The prefrontal cortex has long been thought to subserve both working memory and "executive" functions. Although many computational models of working memory have been developed, the mechanistic basis of executive function remains elusive. PBWM is a computational model of the prefrontal cortex to control both itself and other brain areas in a strategic, task-appropriate manner. These learning mechanisms are based on subcortical structures in the midbrain, basal ganglia and amygdala, which together form an actor/critic architecture. The critic system learns which prefrontal representations are task-relevant and trains the actor, which in turn provides a dynamic gating mechanism for controlling working memory updating. Computationally, the learning mechanism is designed to simultaneously solve the temporal and structural credit assignment problems. The model's performance compares favorably with standard backpropagation-based temporal learning mechanisms on the challenging 1-2-AX working memory task, and other benchmark working memory tasks.
Model
First, there are multiple separate stripes in the prefrontal cortex and striatum layers. Each stripe can be independently updated, such that this system can remember several different things at the same time, each with a different "updating policy" of when memories are updated and maintained. The active maintenance of the memory is in prefrontal cortex, and the updating signals come from the striatum units. PVLV provides reinforcement learning signals to train up the dynamic gating system in the basal ganglia.

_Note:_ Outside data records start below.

theorem card_laneLinkCard {lv : Nat}  : Card.Keeps lv laneLinkCard := by
  intro n b ss0 s hK
  unfold laneLinkCard
  iterate 40 try any_goals first
    | with_reducible assumption
    | with_reducible apply keeps_bindLink
    | with_reducible apply keeps_unbindLink
    | with_reducible apply Keeps.ite

theorem keeps_execLaneLink (n : Fin 40) (s : State) : KeepsO 0 s (execLaneLink n s) :=
  .next (keeps_mbxRun card_laneLinkCard (.refl _ _))

theorem keeps_lanePower {lv : Nat} {ss0 : State} {s : State} {a : Nat} {state : Nat} (hK : Keeps lv ss0 s) :
    Keeps lv ss0 (lanePower s a state) := by
  unfold lanePower
  try dsimp only
  iterate 40 try any_goals first
    | with_reducible assumption
    | with_reducible exact fun h => h
    | with_reducible exact fun _ h => h
    | with_reducible exact fun _ => rfl
    | with_reducible exact fun _ => ⟨rfl, rfl⟩
    | with_reducible exact rfl
    | with_reducible exact fun _ => Mem.wf_nil
    | (intro _; with_reducible exact memPutBytes_wf _ _ _)
    | with_reducible apply keeps_linkDown
    | with_reducible apply keeps_setLane
    | with_reducible apply Keeps.id
    | (with_reducible apply Keeps.foldl; intro _ _ _)
    | (with_reducible apply Keeps.foldl_snd; intro _ _ _)
    | (with_reducible apply Keeps.foldl_fst; intro _ _ _)
    | with_reducible apply Keeps.ite
    | split
    | with_reducible apply Keeps.upd
    | with_reducible exact memPutBytes_wf _ _ _
    | with_reducible exact memPutLE_wf _ _ _ _
    | (intro h; with_reducible exact memPuts_wf h)
    | with_reducible exact memPut_wf _ _ _
    | with_reducible exact memClear_wf _ _ _
    | with_reducible exact memKeep_wf _ _
    | exact fun h => absurd h (by omega)
    | intro _ _
    | dsimp only

theorem card_lanePowerCard {lv : Nat}  : Card.Keeps lv lanePowerCard := by
  intro n b ss0 s hK
  unfold lanePowerCard
  try dsimp only
  iterate 40 try any_goals first
    | with_reducible assumption
    | with_reducible exact fun h => h
    | with_reducible exact fun _ h => h
    | with_reducible exact fun _ => rfl
    | with_reducible exact fun _ => ⟨rfl, rfl⟩
    | with_reducible exact rfl
    | with_reducible exact fun _ => Mem.wf_nil
    | (intro _; with_reducible exact memPutBytes_wf _ _ _)
    | with_reducible apply keeps_lanePower
    | with_reducible apply keeps_portPower
    | with_reducible apply Keeps.id
    | (with_reducible apply Keeps.foldl; intro _ _ _)
    | (with_reducible apply Keeps.foldl_snd; intro _ _ _)
    | (with_reducible apply Keeps.foldl_fst; intro _ _ _)
    | with_reducible apply Keeps.ite
    | split
    | with_reducible apply Keeps.upd
    | with_reducible exact memPutBytes_wf _ _ _
    | with_reducible exact memPutLE_wf _ _ _ _
    | (intro h; with_reducible exact memPuts_wf h)
    | with_reducible exact memPut_wf _ _ _
    | with_reducible exact memClear_wf _ _ _
    | with_reducible exact memKeep_wf _ _
    | exact fun h => absurd h (by omega)
    | intro _ _
    | dsimp only

theorem keeps_execLanePower (n : Fin 40) (s : State) : KeepsO 0 s (execLanePower n s) :=
  .next (keeps_mbxRun card_lanePowerCard (.refl _ _))

theorem keeps_returnSpare {lv : Nat} {ss0 : State} {s : State} {a : Nat} (hK : Keeps lv ss0 s) :
    Keeps lv ss0 (returnSpare s a) := by
  unfold returnSpare
  try dsimp only
  iterate 40 try any_goals first
    | with_reducible assumption
    | with_reducible exact fun h => h
    | with_reducible exact fun _ h => h
    | with_reducible exact fun _ => rfl
    | with_reducible exact fun _ => ⟨rfl, rfl⟩
    | with_reducible exact rfl
    | with_reducible exact fun _ => Mem.wf_nil
    | (intro _; with_reducible exact memPutBytes_wf _ _ _)
    | with_reducible apply keeps_laneLedger
    | with_reducible apply keeps_setLane
    | with_reducible apply keeps_updLink
    | with_reducible apply Keeps.id
    | (with_reducible apply Keeps.foldl; intro _ _ _)
    | (with_reducible apply Keeps.foldl_snd; intro _ _ _)
    | (with_reducible apply Keeps.foldl_fst; intro _ _ _)
    | with_reducible apply Keeps.ite
    | split
    | with_reducible apply Keeps.upd
    | with_reducible exact memPutBytes_wf _ _ _
    | with_reducible exact memPutLE_wf _ _ _ _
    | (intro h; with_reducible exact memPuts_wf h)
    | with_reducible exact memPut_wf _ _ _
    | with_reducible exact memClear_wf _ _ _
    | with_reducible exact memKeep_wf _ _
    | exact fun h => absurd h (by omega)
    | intro _ _
    | dsimp only

theorem keeps_endLoop {lv : Nat} {ss0 : State} {s : State} {a : Nat} {result : Nat} {bits : Nat} {errs : Nat} (hK : Keeps lv ss0 s) :
    Keeps lv ss0 (endLoop s a result bits errs) := by
  unfold endLoop
  try dsimp only
  iterate 40 try any_goals first
    | with_reducible assumption
    | with_reducible exact fun h => h
    | with_reducible exact fun _ h => h
    | with_reducible exact fun _ => rfl
    | with_reducible exact fun _ => ⟨rfl, rfl⟩
    | with_reducible exact rfl
    | with_reducible exact fun _ => Mem.wf_nil
    | (intro _; with_reducible exact memPutBytes_wf _ _ _)
    | with_reducible apply keeps_updSerial
    | with_reducible apply keeps_returnSpare
    | with_reducible apply keeps_setLane
    | with_reducible apply keeps_loopEvent
    | with_reducible apply Keeps.id
    | (with_reducible apply Keeps.foldl; intro _ _ _)
    | (with_reducible apply Keeps.foldl_snd; intro _ _ _)
    | (with_reducible apply Keeps.foldl_fst; intro _ _ _)
    | with_reducible apply Keeps.ite
    | split
    | with_reducible apply Keeps.upd
    | with_reducible exact memPutBytes_wf _ _ _
    | with_reducible exact memPutLE_wf _ _ _ _
    | (intro h; with_reducible exact memPuts_wf h)
    | with_reducible exact memPut_wf _ _ _
    | with_reducible exact memClear_wf _ _ _
    | with_reducible exact memKeep_wf _ _
    | exact fun h => absurd h (by omega)
    | intro _ _
    | dsimp only

theorem card_laneLoopCard {lv : Nat} {bits : Nat} {errs : Nat} : Card.Keeps lv (laneLoopCard bits errs) := by
  intro n b ss0 s hK
  unfold laneLoopCard
  try dsimp only
  iterate 40 try any_goals first
    | with_reducible assumption
    | with_reducible exact fun h => h
    | with_reducible exact fun _ h => h
    | with_reducible exact fun _ => rfl
    | with_reducible exact fun _ => ⟨rfl, rfl⟩
    | with_reducible exact rfl
    | with_reducible exact fun _ => Mem.wf_nil
    | (intro _; with_reducible exact memPutBytes_wf _ _ _)
    | with_reducible apply keeps_endLoop
    | with_reducible apply keeps_setLane
    | with_reducible apply keeps_updSerial
    | with_reducible apply Keeps.id
    | (with_reducible apply Keeps.foldl; intro _ _ _)
    | (with_reducible apply Keeps.foldl_snd; intro _ _ _)
    | (with_reducible apply Keeps.foldl_fst; intro _ _ _)
    | with_reducible apply Keeps.ite
    | split
    | with_reducible apply Keeps.upd
    | with_reducible exact memPutBytes_wf _ _ _
    | with_reducible exact memPutLE_wf _ _ _ _
    | (intro h; with_reducible exact memPuts_wf h)
    | with_reducible exact memPut_wf _ _ _
    | with_reducible exact memClear_wf _ _ _
    | with_reducible exact memKeep_wf _ _
    | exact fun h => absurd h (by omega)
    | intro _ _
    | dsimp only

theorem keeps_execLaneLoop (n : Fin 40) (bits : BitVec 64) (errs : BitVec 32) (s : State) : KeepsO 0 s (execLaneLoop n bits errs s) :=
  .next (keeps_mbxRun card_laneLoopCard (.refl _ _))

theorem keeps_execLaneLoopEnd (lane : Fin 70) (locked : Bool) (bits : BitVec 64) (errs : BitVec 32) (flash : Bool) (s : State) : KeepsO 0 s (execLaneLoopEnd lane locked bits errs flash s) := by
  unfold execLaneLoopEnd
  iterate 40 try any_goals first
    | with_reducible apply KeepsO.next
    | with_reducible exact Keeps.refl _ _
    | with_reducible apply keeps_endLoop
    | with_reducible apply keeps_withFlash

theorem card_laneEqCard {lv : Nat}  : Card.Keeps lv laneEqCard := by
  intro n b ss0 s hK
  unfold laneEqCard
  try dsimp only
  iterate 40 try any_goals first
    | with_reducible assumption
    | with_reducible exact fun h => h
    | with_reducible exact fun _ h => h
    | with_reducible exact fun _ => rfl
    | with_reducible exact fun _ => ⟨rfl, rfl⟩
    | with_reducible exact rfl
    | with_reducible exact fun _ => Mem.wf_nil
    | (intro _; with_reducible exact memPutBytes_wf _ _ _)
    | with_reducible apply keeps_updSerial
    | with_reducible apply keeps_adapted
    | with_reducible apply Keeps.id
    | (with_reducible apply Keeps.foldl; intro _ _ _)
    | (with_reducible apply Keeps.foldl_snd; intro _ _ _)
    | (with_reducible apply Keeps.foldl_fst; intro _ _ _)
    | with_reducible apply Keeps.ite
    | split
    | with_reducible apply Keeps.upd
    | with_reducible exact memPutBytes_wf _ _ _
    | with_reducible exact memPutLE_wf _ _ _ _
    | (intro h; with_reducible exact memPuts_wf h)
    | with_reducible exact memPut_wf _ _ _
    | with_reducible exact memClear_wf _ _ _
    | with_reducible exact memKeep_wf _ _
    | exact fun h => absurd h (by omega)
    | intro _ _
    | dsimp only

theorem keeps_execLaneEq (n : Fin 40) (s : State) : KeepsO 0 s (execLaneEq n s) :=
  .next (keeps_mbxRun card_laneEqCard (.refl _ _))

theorem keeps_laneLost {lv : Nat} {ss0 : State} {s : State} {a : Nat} {cause : Nat} (hK : Keeps lv ss0 s) :
    Keeps lv ss0 (laneLost s a cause) := by
  unfold laneLost
  try dsimp only
  iterate 40 try any_goals first
    | with_reducible assumption
    | with_reducible exact fun h => h
    | with_reducible exact fun _ h => h
    | with_reducible exact fun _ => rfl
    | with_reducible exact fun _ => ⟨rfl, rfl⟩
    | with_reducible exact rfl
    | with_reducible exact fun _ => Mem.wf_nil
    | (intro _; with_reducible exact memPutBytes_wf _ _ _)
    | with_reducible apply keeps_countLoss
    | with_reducible apply keeps_loseOld
    | with_reducible apply keeps_afterLoss
    | with_reducible apply keeps_loseSpare
    | with_reducible apply keeps_losePosition
    | with_reducible apply keeps_setLane
    | with_reducible apply keeps_linkDown
    | with_reducible apply keeps_pcieRetrain
    | with_reducible apply keeps_ethLink
    | with_reducible apply Keeps.id
    | (with_reducible apply Keeps.foldl; intro _ _ _)
    | (with_reducible apply Keeps.foldl_snd; intro _ _ _)
    | (with_reducible apply Keeps.foldl_fst; intro _ _ _)
    | with_reducible apply Keeps.ite
    | split
    | with_reducible apply Keeps.upd
    | with_reducible exact memPutBytes_wf _ _ _
    | with_reducible exact memPutLE_wf _ _ _ _
    | (intro h; with_reducible exact memPuts_wf h)
    | with_reducible exact memPut_wf _ _ _
    | with_reducible exact memClear_wf _ _ _
    | with_reducible exact memKeep_wf _ _
    | exact fun h => absurd h (by omega)
    | intro _ _
    | dsimp only

theorem keeps_laneLocked {lv : Nat} {ss0 : State} {s : State} {a : Nat} (hK : Keeps lv ss0 s) :
    Keeps lv ss0 (laneLocked s a) := by
  unfold laneLocked
  try dsimp only
  iterate 40 try any_goals first
    | with_reducible assumption
    | with_reducible exact fun h => h
    | with_reducible exact fun _ h => h
    | with_reducible exact fun _ => rfl
    | with_reducible exact fun _ => ⟨rfl, rfl⟩
    | with_reducible exact rfl
    | with_reducible exact fun _ => Mem.wf_nil
    | (intro _; with_reducible exact memPutBytes_wf _ _ _)
    | with_reducible apply keeps_setLane
    | with_reducible apply keeps_formLink
    | with_reducible apply keeps_linkCame
    | with_reducible apply keeps_epTrain
    | with_reducible apply Keeps.id
    | (with_reducible apply Keeps.foldl; intro _ _ _)
    | (with_reducible apply Keeps.foldl_snd; intro _ _ _)
    | (with_reducible apply Keeps.foldl_fst; intro _ _ _)
    | with_reducible apply Keeps.ite
    | split
    | with_reducible apply Keeps.upd
    | with_reducible exact memPutBytes_wf _ _ _
    | with_reducible exact memPutLE_wf _ _ _ _
    | (intro h; with_reducible exact memPuts_wf h)
    | with_reducible exact memPut_wf _ _ _
    | with_reducible exact memClear_wf _ _ _
    | with_reducible exact memKeep_wf _ _
    | exact fun h => absurd h (by omega)
    | intro _ _
    | dsimp only

theorem keeps_execLaneBlockLock (lane : Fin 70) (skewNs : Nat) (flash : Bool) (s : State) : KeepsO 0 s (execLaneBlockLock lane skewNs flash s) := by
  unfold execLaneBlockLock
  try dsimp only
  iterate 40 try any_goals first
    | with_reducible apply KeepsO.next
    | with_reducible exact Keeps.refl _ _
    | with_reducible apply keeps_laneEvent
    | with_reducible apply keeps_laneLocked
    | with_reducible apply keeps_withFlash
    | split

theorem keeps_execLaneLockLoss (lane : Fin 70) (markers : Bool) (flash : Bool) (s : State) : KeepsO 0 s (execLaneLockLoss lane markers flash s) := by
  unfold execLaneLockLoss
  iterate 40 try any_goals first
    | with_reducible apply KeepsO.next
    | with_reducible exact Keeps.refl _ _
    | with_reducible apply keeps_laneLost
    | with_reducible apply keeps_withFlash

theorem keeps_execRefqLost (refq : Fin 4) (flash : Bool) (s : State) : KeepsO 0 s (execRefqLost refq flash s) := by
  unfold execRefqLost
  try dsimp only
  iterate 40 try any_goals first
    | with_reducible apply KeepsO.next
    | with_reducible exact Keeps.refl _ _
    | with_reducible assumption
    | with_reducible exact fun h => h
    | with_reducible exact fun _ h => h
    | with_reducible exact fun _ => rfl
    | with_reducible exact fun _ => ⟨rfl, rfl⟩
    | with_reducible exact rfl
    | with_reducible exact fun _ => Mem.wf_nil
    | (intro _; with_reducible exact memPutBytes_wf _ _ _)
    | with_reducible apply keeps_laneLost
    | with_reducible apply keeps_loseOld
    | with_reducible apply keeps_setLeaf
    | with_reducible apply keeps_withFlash
    | with_reducible apply Keeps.id
    | (with_reducible apply Keeps.foldl; intro _ _ _)
    | (with_reducible apply Keeps.foldl_snd; intro _ _ _)
    | (with_reducible apply Keeps.foldl_fst; intro _ _ _)
    | with_reducible apply Keeps.ite
    | split
    | with_reducible apply Keeps.upd
    | with_reducible exact memPutBytes_wf _ _ _
    | with_reducible exact memPutLE_wf _ _ _ _
    | (intro h; with_reducible exact memPuts_wf h)
    | with_reducible exact memPut_wf _ _ _
    | with_reducible exact memClear_wf _ _ _
    | with_reducible exact memKeep_wf _ _
    | exact fun h => absurd h (by omega)
    | intro _ _
    | dsimp only

theorem keeps_execSpareLockTimeout (pair : Fin 6) (flash : Bool) (s : State) : KeepsO 0 s (execSpareLockTimeout pair flash s) := by
  unfold execSpareLockTimeout
  try dsimp only
  iterate 40 try any_goals first
    | with_reducible apply KeepsO.next
    | with_reducible exact Keeps.refl _ _
    | with_reducible apply keeps_loseSpare
    | with_reducible apply keeps_countLoss
    | with_reducible apply keeps_withFlash
    | split

theorem keeps_partnerMasks {lv : Nat} {ss0 : State} {s : State} {q : Nat} {ok : Nat} {active : Nat} (hK : Keeps lv ss0 s) :
    Keeps lv ss0 (partnerMasks s q ok active) := by
  unfold partnerMasks
  iterate 40 try any_goals first
    | with_reducible assumption
    | with_reducible apply keeps_updLink
    | with_reducible apply keeps_afterLoss
    | with_reducible apply keeps_loseSpare
    | with_reducible apply keeps_losePosition
    | (with_reducible apply Keeps.foldl; intro _ _ _)
    | split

The sensory input is connected to the posterior cortex which is connected to the motor output. The sensory input is also linked to the PVLV system.
Posterior cortex
The posterior cortex form the hidden layers of the input/output mapping. The PFC is connected with the posterior cortex to contextualize this input/output mapping.
PFC
The PFC has a localist one-to-one representation of the input units for every stripe. Thus, you can look at these PFC representations and see directly what the network is maintaining. The PFC maintains the working memory needed to perform the task.
Striatum
This is the dynamic gating system representing the striatum units of the basal ganglia. Every even-index unit within a stripe represents "Go", while the odd-index units represent "NoGo." The Go units cause updating of the PFC, while the NoGo units cause the PFC to maintain its existing memory representation. There are groups of units for every stripe. In the PBWM model in Emergent, the matrices represent the striatum.
PVLV
All of these layers are part of PVLV system. The PVLV system controls the dopaminergic modulation of the basal ganglia. Thus, BG/PVLV form an actor-critic architecture where the PVLV system learns when to update.
SNrThal
SNrThal represents the substantia nigra pars reticulata and the associated area of the thalamus, which produce a competition among the Go/NoGo units within a given stripe and mediates competition using k-winners-take-alldynamics. If there is more overall Go activity in a given stripe, then the associated SNrThal unit gets activated, and it drives updating in PFC. For every stripe, there is one unit in SNrThal.